Start of SOURCE INFORMATION
-- ==== Sys2Proof/Tests/Slice0.lean ====
section
/-! SUPPORT. The model's own tests: terms the well-formedness checks refuse, one word for each of the 151 instructions as the
"Encodings" lines of the spec write it, single steps with the results of the vectors of `95_test_vectors.md`, and
for each obligation with hypotheses a witness that meets them. -/

namespace Sys2Proof.Tests

open Sys2Proof Sys2Proof.Machine

/-! ### Helpers -/

/-- The state after `Reset` with `bytes` placed from `pc` on and `pc` there. -/
def placed (pc : Addr) (bytes : List Byte) : State := (State.reset.storeBytes bytes pc.toNat).setPc pc

/-- What `view` shows of the state after one step; none where the step does not answer a next state. -/
def after {α : Type} (s : State) (view : State → α) : Option α := (nextOf (step s)).map view

/-- The fault of one step. -/
def faultOfStep (s : State) : Option Fault := faultOf (step s)

/-- The instruction the decoder reads from bytes. -/
def decoded (bytes : List Byte) : Option Instr :=
  match decode bytes with
  | .ok (i, _) => some i
  | .error _ => none

/-! ### Well-formedness: what each check refuses -/

/-- A 2-byte instruction does not fit at 0xFFFF (`60_exceptions.md` R302; vector X3). -/
theorem test_wf_no_room_for_two : (Instr.ldaImm 0x05).fitsAt 0xFFFF = false := by decide
/-- A 3-byte instruction does not fit at 0xFFFE (vector X4) and fits exactly at 0xFFFD (vector X6). -/
theorem test_wf_no_room_for_three :
    (Instr.ldaAbs 0x1234).fitsAt 0xFFFE = false ∧ (Instr.jmpAbs 0x0200).fitsAt 0xFFFD = true := by decide
/-- Three bytes do not fit at 0xFFFE (vector H3), two do (vector H2), none do at 0xFFFF (vector H4). -/
theorem test_wf_load : loadFits 3 0xFFFE = false ∧ loadFits 2 0xFFFE = true ∧ loadFits 0 0xFFFF = true := by decide
/-- An entry with another length than its format's is refused (`30_encoding.md` R82). -/
theorem test_wf_entry_length : TableEntry.lengthFits ⟨.LDA, .IMM, 3, 2, [.N, .Z]⟩ = false := by decide
/-- A table with an opcode twice is refused (`30_encoding.md` R85). -/
theorem test_wf_table_twice :
    tableWellFormed [row 0xEA .NOP .IMP 1 2 [], row 0xEA .NOP .IMP 1 2 []] = false := by decide
/-- A table with a row of a wrong length is refused. -/
theorem test_wf_table_length : tableWellFormed [row 0x20 .JSR .ABS 2 6 []] = false := by decide
/-- Memory with an entry 0x00, with entries that do not rise, or with an address past the end is not canonical. -/
theorem test_wf_memory :
    Memory.wf [(5, 0x00)] = false ∧ Memory.wf [(5, 0x01), (5, 0x02)] = false ∧ Memory.wf [(65536, 0x01)] = false ∧
    Memory.wf [(0, 0x01), (65535, 0x02)] = true := by decide

/-! ### Decoding: a word for every instruction (`30_encoding.md` R81, R93; the "Encodings" lines) -/

theorem test_decode_adc :
    decoded [0x61, 0x9A] = some (.adcIzx 0x9A) ∧
    decoded [0x65, 0x9A] = some (.adcZp 0x9A) ∧
    decoded [0x69, 0x9A] = some (.adcImm 0x9A) ∧
    decoded [0x6D, 0x34, 0x12] = some (.adcAbs 0x1234) ∧
    decoded [0x71, 0x9A] = some (.adcIzy 0x9A) ∧
    decoded [0x75, 0x9A] = some (.adcZpx 0x9A) ∧
    decoded [0x79, 0x34, 0x12] = some (.adcAby 0x1234) ∧
    decoded [0x7D, 0x34, 0x12] = some (.adcAbx 0x1234) := by
  decide
theorem test_decode_and :
    decoded [0x21, 0x9A] = some (.andIzx 0x9A) ∧
    decoded [0x25, 0x9A] = some (.andZp 0x9A) ∧
    decoded [0x29, 0x9A] = some (.andImm 0x9A) ∧
    decoded [0x2D, 0x34, 0x12] = some (.andAbs 0x1234) ∧
    decoded [0x31, 0x9A] = some (.andIzy 0x9A) ∧
    decoded [0x35, 0x9A] = some (.andZpx 0x9A) ∧
    decoded [0x39, 0x34, 0x12] = some (.andAby 0x1234) ∧
    decoded [0x3D, 0x34, 0x12] = some (.andAbx 0x1234) := by
  decide
theorem test_decode_asl :
    decoded [0x06, 0x9A] = some (.aslZp 0x9A) ∧
    decoded [0x0A] = some .aslAcc ∧
    decoded [0x0E, 0x34, 0x12] = some (.aslAbs 0x1234) ∧
    decoded [0x16, 0x9A] = some (.aslZpx 0x9A) ∧
    decoded [0x1E, 0x34, 0x12] = some (.aslAbx 0x1234) := by
  decide
theorem test_decode_bcc : decoded [0x90, 0x9A] = some (.bcc 0x9A) := by decide
theorem test_decode_bcs : decoded [0xB0, 0x9A] = some (.bcs 0x9A) := by decide
theorem test_decode_beq : decoded [0xF0, 0x9A] = some (.beq 0x9A) := by decide
theorem test_decode_bit :
    decoded [0x24, 0x9A] = some (.bitZp 0x9A) ∧
    decoded [0x2C, 0x34, 0x12] = some (.bitAbs 0x1234) := by
  decide
theorem test_decode_bmi : decoded [0x30, 0x9A] = some (.bmi 0x9A) := by decide
theorem test_decode_bne : decoded [0xD0, 0x9A] = some (.bne 0x9A) := by decide
theorem test_decode_bpl : decoded [0x10, 0x9A] = some (.bpl 0x9A) := by decide
theorem test_decode_brk : decoded [0x00] = some .brk := by decide
theorem test_decode_bvc : decoded [0x50, 0x9A] = some (.bvc 0x9A) := by decide
theorem test_decode_bvs : decoded [0x70, 0x9A] = some (.bvs 0x9A) := by decide
theorem test_decode_clc : decoded [0x18] = some .clc := by decide
theorem test_decode_cld : decoded [0xD8] = some .cld := by decide
theorem test_decode_cli : decoded [0x58] = some .cli := by decide
theorem test_decode_clv : decoded [0xB8] = some .clv := by decide
theorem test_decode_cmp :
    decoded [0xC1, 0x9A] = some (.cmpIzx 0x9A) ∧
    decoded [0xC5, 0x9A] = some (.cmpZp 0x9A) ∧
    decoded [0xC9, 0x9A] = some (.cmpImm 0x9A) ∧
    decoded [0xCD, 0x34, 0x12] = some (.cmpAbs 0x1234) ∧
    decoded [0xD1, 0x9A] = some (.cmpIzy 0x9A) ∧
    decoded [0xD5, 0x9A] = some (.cmpZpx 0x9A) ∧
    decoded [0xD9, 0x34, 0x12] = some (.cmpAby 0x1234) ∧
    decoded [0xDD, 0x34, 0x12] = some (.cmpAbx 0x1234) := by
  decide
theorem test_decode_cpx :
    decoded [0xE0, 0x9A] = some (.cpxImm 0x9A) ∧
    decoded [0xE4, 0x9A] = some (.cpxZp 0x9A) ∧
    decoded [0xEC, 0x34, 0x12] = some (.cpxAbs 0x1234) := by
  decide
theorem test_decode_cpy :
    decoded [0xC0, 0x9A] = some (.cpyImm 0x9A) ∧
    decoded [0xC4, 0x9A] = some (.cpyZp 0x9A) ∧
    decoded [0xCC, 0x34, 0x12] = some (.cpyAbs 0x1234) := by
  decide
theorem test_decode_dec :
    decoded [0xC6, 0x9A] = some (.decZp 0x9A) ∧
    decoded [0xCE, 0x34, 0x12] = some (.decAbs 0x1234) ∧
    decoded [0xD6, 0x9A] = some (.decZpx 0x9A) ∧
    decoded [0xDE, 0x34, 0x12] = some (.decAbx 0x1234) := by
  decide
theorem test_decode_dex : decoded [0xCA] = some .dex := by decide
theorem test_decode_dey : decoded [0x88] = some .dey := by decide
theorem test_decode_eor :
    decoded [0x41, 0x9A] = some (.eorIzx 0x9A) ∧
    decoded [0x45, 0x9A] = some (.eorZp 0x9A) ∧
    decoded [0x49, 0x9A] = some (.eorImm 0x9A) ∧
    decoded [0x4D, 0x34, 0x12] = some (.eorAbs 0x1234) ∧
    decoded [0x51, 0x9A] = some (.eorIzy 0x9A) ∧
    decoded [0x55, 0x9A] = some (.eorZpx 0x9A) ∧
    decoded [0x59, 0x34, 0x12] = some (.eorAby 0x1234) ∧
    decoded [0x5D, 0x34, 0x12] = some (.eorAbx 0x1234) := by
  decide
theorem test_decode_inc :
    decoded [0xE6, 0x9A] = some (.incZp 0x9A) ∧
    decoded [0xEE, 0x34, 0x12] = some (.incAbs 0x1234) ∧
    decoded [0xF6, 0x9A] = some (.incZpx 0x9A) ∧
    decoded [0xFE, 0x34, 0x12] = some (.incAbx 0x1234) := by
  decide
theorem test_decode_inx : decoded [0xE8] = some .inx := by decide
theorem test_decode_iny : decoded [0xC8] = some .iny := by decide
theorem test_decode_jmp :
    decoded [0x4C, 0x34, 0x12] = some (.jmpAbs 0x1234) ∧
    decoded [0x6C, 0x34, 0x12] = some (.jmpInd 0x1234) := by
  decide
theorem test_decode_jsr : decoded [0x20, 0x34, 0x12] = some (.jsr 0x1234) := by decide
theorem test_decode_lda :
    decoded [0xA1, 0x9A] = some (.ldaIzx 0x9A) ∧
    decoded [0xA5, 0x9A] = some (.ldaZp 0x9A) ∧
    decoded [0xA9, 0x9A] = some (.ldaImm 0x9A) ∧
    decoded [0xAD, 0x34, 0x12] = some (.ldaAbs 0x1234) ∧
    decoded [0xB1, 0x9A] = some (.ldaIzy 0x9A) ∧
    decoded [0xB5, 0x9A] = some (.ldaZpx 0x9A) ∧
    decoded [0xB9, 0x34, 0x12] = some (.ldaAby 0x1234) ∧
    decoded [0xBD, 0x34, 0x12] = some (.ldaAbx 0x1234) := by
  decide
theorem test_decode_ldx :
    decoded [0xA2, 0x9A] = some (.ldxImm 0x9A) ∧
    decoded [0xA6, 0x9A] = some (.ldxZp 0x9A) ∧
    decoded [0xAE, 0x34, 0x12] = some (.ldxAbs 0x1234) ∧
    decoded [0xB6, 0x9A] = some (.ldxZpy 0x9A) ∧
    decoded [0xBE, 0x34, 0x12] = some (.ldxAby 0x1234) := by
  decide
theorem test_decode_ldy :
    decoded [0xA0, 0x9A] = some (.ldyImm 0x9A) ∧
    decoded [0xA4, 0x9A] = some (.ldyZp 0x9A) ∧
    decoded [0xAC, 0x34, 0x12] = some (.ldyAbs 0x1234) ∧
    decoded [0xB4, 0x9A] = some (.ldyZpx 0x9A) ∧
    decoded [0xBC, 0x34, 0x12] = some (.ldyAbx 0x1234) := by
  decide
theorem test_decode_lsr :
    decoded [0x46, 0x9A] = some (.lsrZp 0x9A) ∧
    decoded [0x4A] = some .lsrAcc ∧
    decoded [0x4E, 0x34, 0x12] = some (.lsrAbs 0x1234) ∧
    decoded [0x56, 0x9A] = some (.lsrZpx 0x9A) ∧
    decoded [0x5E, 0x34, 0x12] = some (.lsrAbx 0x1234) := by
  decide
theorem test_decode_nop : decoded [0xEA] = some .nop := by decide
theorem test_decode_ora :
    decoded [0x01, 0x9A] = some (.oraIzx 0x9A) ∧
    decoded [0x05, 0x9A] = some (.oraZp 0x9A) ∧
    decoded [0x09, 0x9A] = some (.oraImm 0x9A) ∧
    decoded [0x0D, 0x34, 0x12] = some (.oraAbs 0x1234) ∧
    decoded [0x11, 0x9A] = some (.oraIzy 0x9A) ∧
    decoded [0x15, 0x9A] = some (.oraZpx 0x9A) ∧
    decoded [0x19, 0x34, 0x12] = some (.oraAby 0x1234) ∧
    decoded [0x1D, 0x34, 0x12] = some (.oraAbx 0x1234) := by
  decide
theorem test_decode_pha : decoded [0x48] = some .pha := by decide
theorem test_decode_php : decoded [0x08] = some .php := by decide
theorem test_decode_pla : decoded [0x68] = some .pla := by decide
theorem test_decode_plp : decoded [0x28] = some .plp := by decide
theorem test_decode_rol :
    decoded [0x26, 0x9A] = some (.rolZp 0x9A) ∧
    decoded [0x2A] = some .rolAcc ∧
    decoded [0x2E, 0x34, 0x12] = some (.rolAbs 0x1234) ∧
    decoded [0x36, 0x9A] = some (.rolZpx 0x9A) ∧
    decoded [0x3E, 0x34, 0x12] = some (.rolAbx 0x1234) := by
  decide
theorem test_decode_ror :
    decoded [0x66, 0x9A] = some (.rorZp 0x9A) ∧
    decoded [0x6A] = some .rorAcc ∧
    decoded [0x6E, 0x34, 0x12] = some (.rorAbs 0x1234) ∧
    decoded [0x76, 0x9A] = some (.rorZpx 0x9A) ∧
    decoded [0x7E, 0x34, 0x12] = some (.rorAbx 0x1234) := by
  decide
theorem test_decode_rti : decoded [0x40] = some .rti := by decide
theorem test_decode_rts : decoded [0x60] = some .rts := by decide
theorem test_decode_sbc :
    decoded [0xE1, 0x9A] = some (.sbcIzx 0x9A) ∧
    decoded [0xE5, 0x9A] = some (.sbcZp 0x9A) ∧
    decoded [0xE9, 0x9A] = some (.sbcImm 0x9A) ∧
    decoded [0xED, 0x34, 0x12] = some (.sbcAbs 0x1234) ∧
    decoded [0xF1, 0x9A] = some (.sbcIzy 0x9A) ∧
    decoded [0xF5, 0x9A] = some (.sbcZpx 0x9A) ∧
    decoded [0xF9, 0x34, 0x12] = some (.sbcAby 0x1234) ∧
    decoded [0xFD, 0x34, 0x12] = some (.sbcAbx 0x1234) := by
  decide
theorem test_decode_sec : decoded [0x38] = some .sec := by decide
theorem test_decode_sed : decoded [0xF8] = some .sed := by decide
theorem test_decode_sei : decoded [0x78] = some .sei := by decide
theorem test_decode_sta :
    decoded [0x81, 0x9A] = some (.staIzx 0x9A) ∧
    decoded [0x85, 0x9A] = some (.staZp 0x9A) ∧
    decoded [0x8D, 0x34, 0x12] = some (.staAbs 0x1234) ∧
    decoded [0x91, 0x9A] = some (.staIzy 0x9A) ∧
    decoded [0x95, 0x9A] = some (.staZpx 0x9A) ∧
    decoded [0x99, 0x34, 0x12] = some (.staAby 0x1234) ∧
    decoded [0x9D, 0x34, 0x12] = some (.staAbx 0x1234) := by
  decide
theorem test_decode_stx :
    decoded [0x86, 0x9A] = some (.stxZp 0x9A) ∧
    decoded [0x8E, 0x34, 0x12] = some (.stxAbs 0x1234) ∧
    decoded [0x96, 0x9A] = some (.stxZpy 0x9A) := by
  decide
theorem test_decode_sty :
    decoded [0x84, 0x9A] = some (.styZp 0x9A) ∧
    decoded [0x8C, 0x34, 0x12] = some (.styAbs 0x1234) ∧
    decoded [0x94, 0x9A] = some (.styZpx 0x9A) := by
  decide
theorem test_decode_tax : decoded [0xAA] = some .tax := by decide
theorem test_decode_tay : decoded [0xA8] = some .tay := by decide
theorem test_decode_tsx : decoded [0xBA] = some .tsx := by decide
theorem test_decode_txa : decoded [0x8A] = some .txa := by decide
theorem test_decode_txs : decoded [0x9A] = some .txs := by decide
theorem test_decode_tya : decoded [0x98] = some .tya := by decide

/-- An undefined opcode is rejected by name, and so are a lone opcode that wants operands and no byte at all. -/
theorem test_decode_rejects :
    decode [0x02, 0x00, 0x00] = .error (.undefinedOpcode 0x02) ∧ decode [0xAD, 0x34] = .error (.truncated 0xAD 2) ∧
    decode [] = .error .noBytes := ⟨rfl, rfl, rfl⟩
End of SOURCE INFORMATION
Lines wanted from the listing above: the line with "(step s)).map view" up to and including the line with "decoded [0x71, 0x9A]". Please write them out exactly, adding nothing else.

def after {α : Type} (s : State) (view : State → α) : Option α := (nextOf (step s)).map view

/-- The fault of one step. -/
def faultOfStep (s : State) : Option Fault := faultOf (step s)

/-- The instruction the decoder reads from bytes. -/
def decoded (bytes : List Byte) : Option Instr :=
  match decode bytes with
  | .ok (i, _) => some i
  | .error _ => none

/-! ### Well-formedness: what each check refuses -/

/-- A 2-byte instruction does not fit at 0xFFFF (`60_exceptions.md` R302; vector X3). -/
theorem test_wf_no_room_for_two : (Instr.ldaImm 0x05).fitsAt 0xFFFF = false := by decide
/-- A 3-byte instruction does not fit at 0xFFFE (vector X4) and fits exactly at 0xFFFD (vector X6). -/
theorem test_wf_no_room_for_three :
    (Instr.ldaAbs 0x1234).fitsAt 0xFFFE = false ∧ (Instr.jmpAbs 0x0200).fitsAt 0xFFFD = true := by decide
/-- Three bytes do not fit at 0xFFFE (vector H3), two do (vector H2), none do at 0xFFFF (vector H4). -/
theorem test_wf_load : loadFits 3 0xFFFE = false ∧ loadFits 2 0xFFFE = true ∧ loadFits 0 0xFFFF = true := by decide
/-- An entry with another length than its format's is refused (`30_encoding.md` R82). -/
theorem test_wf_entry_length : TableEntry.lengthFits ⟨.LDA, .IMM, 3, 2, [.N, .Z]⟩ = false := by decide
/-- A table with an opcode twice is refused (`30_encoding.md` R85). -/
theorem test_wf_table_twice :
    tableWellFormed [row 0xEA .NOP .IMP 1 2 [], row 0xEA .NOP .IMP 1 2 []] = false := by decide
/-- A table with a row of a wrong length is refused. -/
theorem test_wf_table_length : tableWellFormed [row 0x20 .JSR .ABS 2 6 []] = false := by decide
/-- Memory with an entry 0x00, with entries that do not rise, or with an address past the end is not canonical. -/
theorem test_wf_memory :
    Memory.wf [(5, 0x00)] = false ∧ Memory.wf [(5, 0x01), (5, 0x02)] = false ∧ Memory.wf [(65536, 0x01)] = false ∧
    Memory.wf [(0, 0x01), (65535, 0x02)] = true := by decide

/-! ### Decoding: a word for every instruction (`30_encoding.md` R81, R93; the "Encodings" lines) -/

theorem test_decode_adc :
    decoded [0x61, 0x9A] = some (.adcIzx 0x9A) ∧
    decoded [0x65, 0x9A] = some (.adcZp 0x9A) ∧
    decoded [0x69, 0x9A] = some (.adcImm 0x9A) ∧
    decoded [0x6D, 0x34, 0x12] = some (.adcAbs 0x1234) ∧
    decoded [0x71, 0x9A] = some (.adcIzy 0x9A) ∧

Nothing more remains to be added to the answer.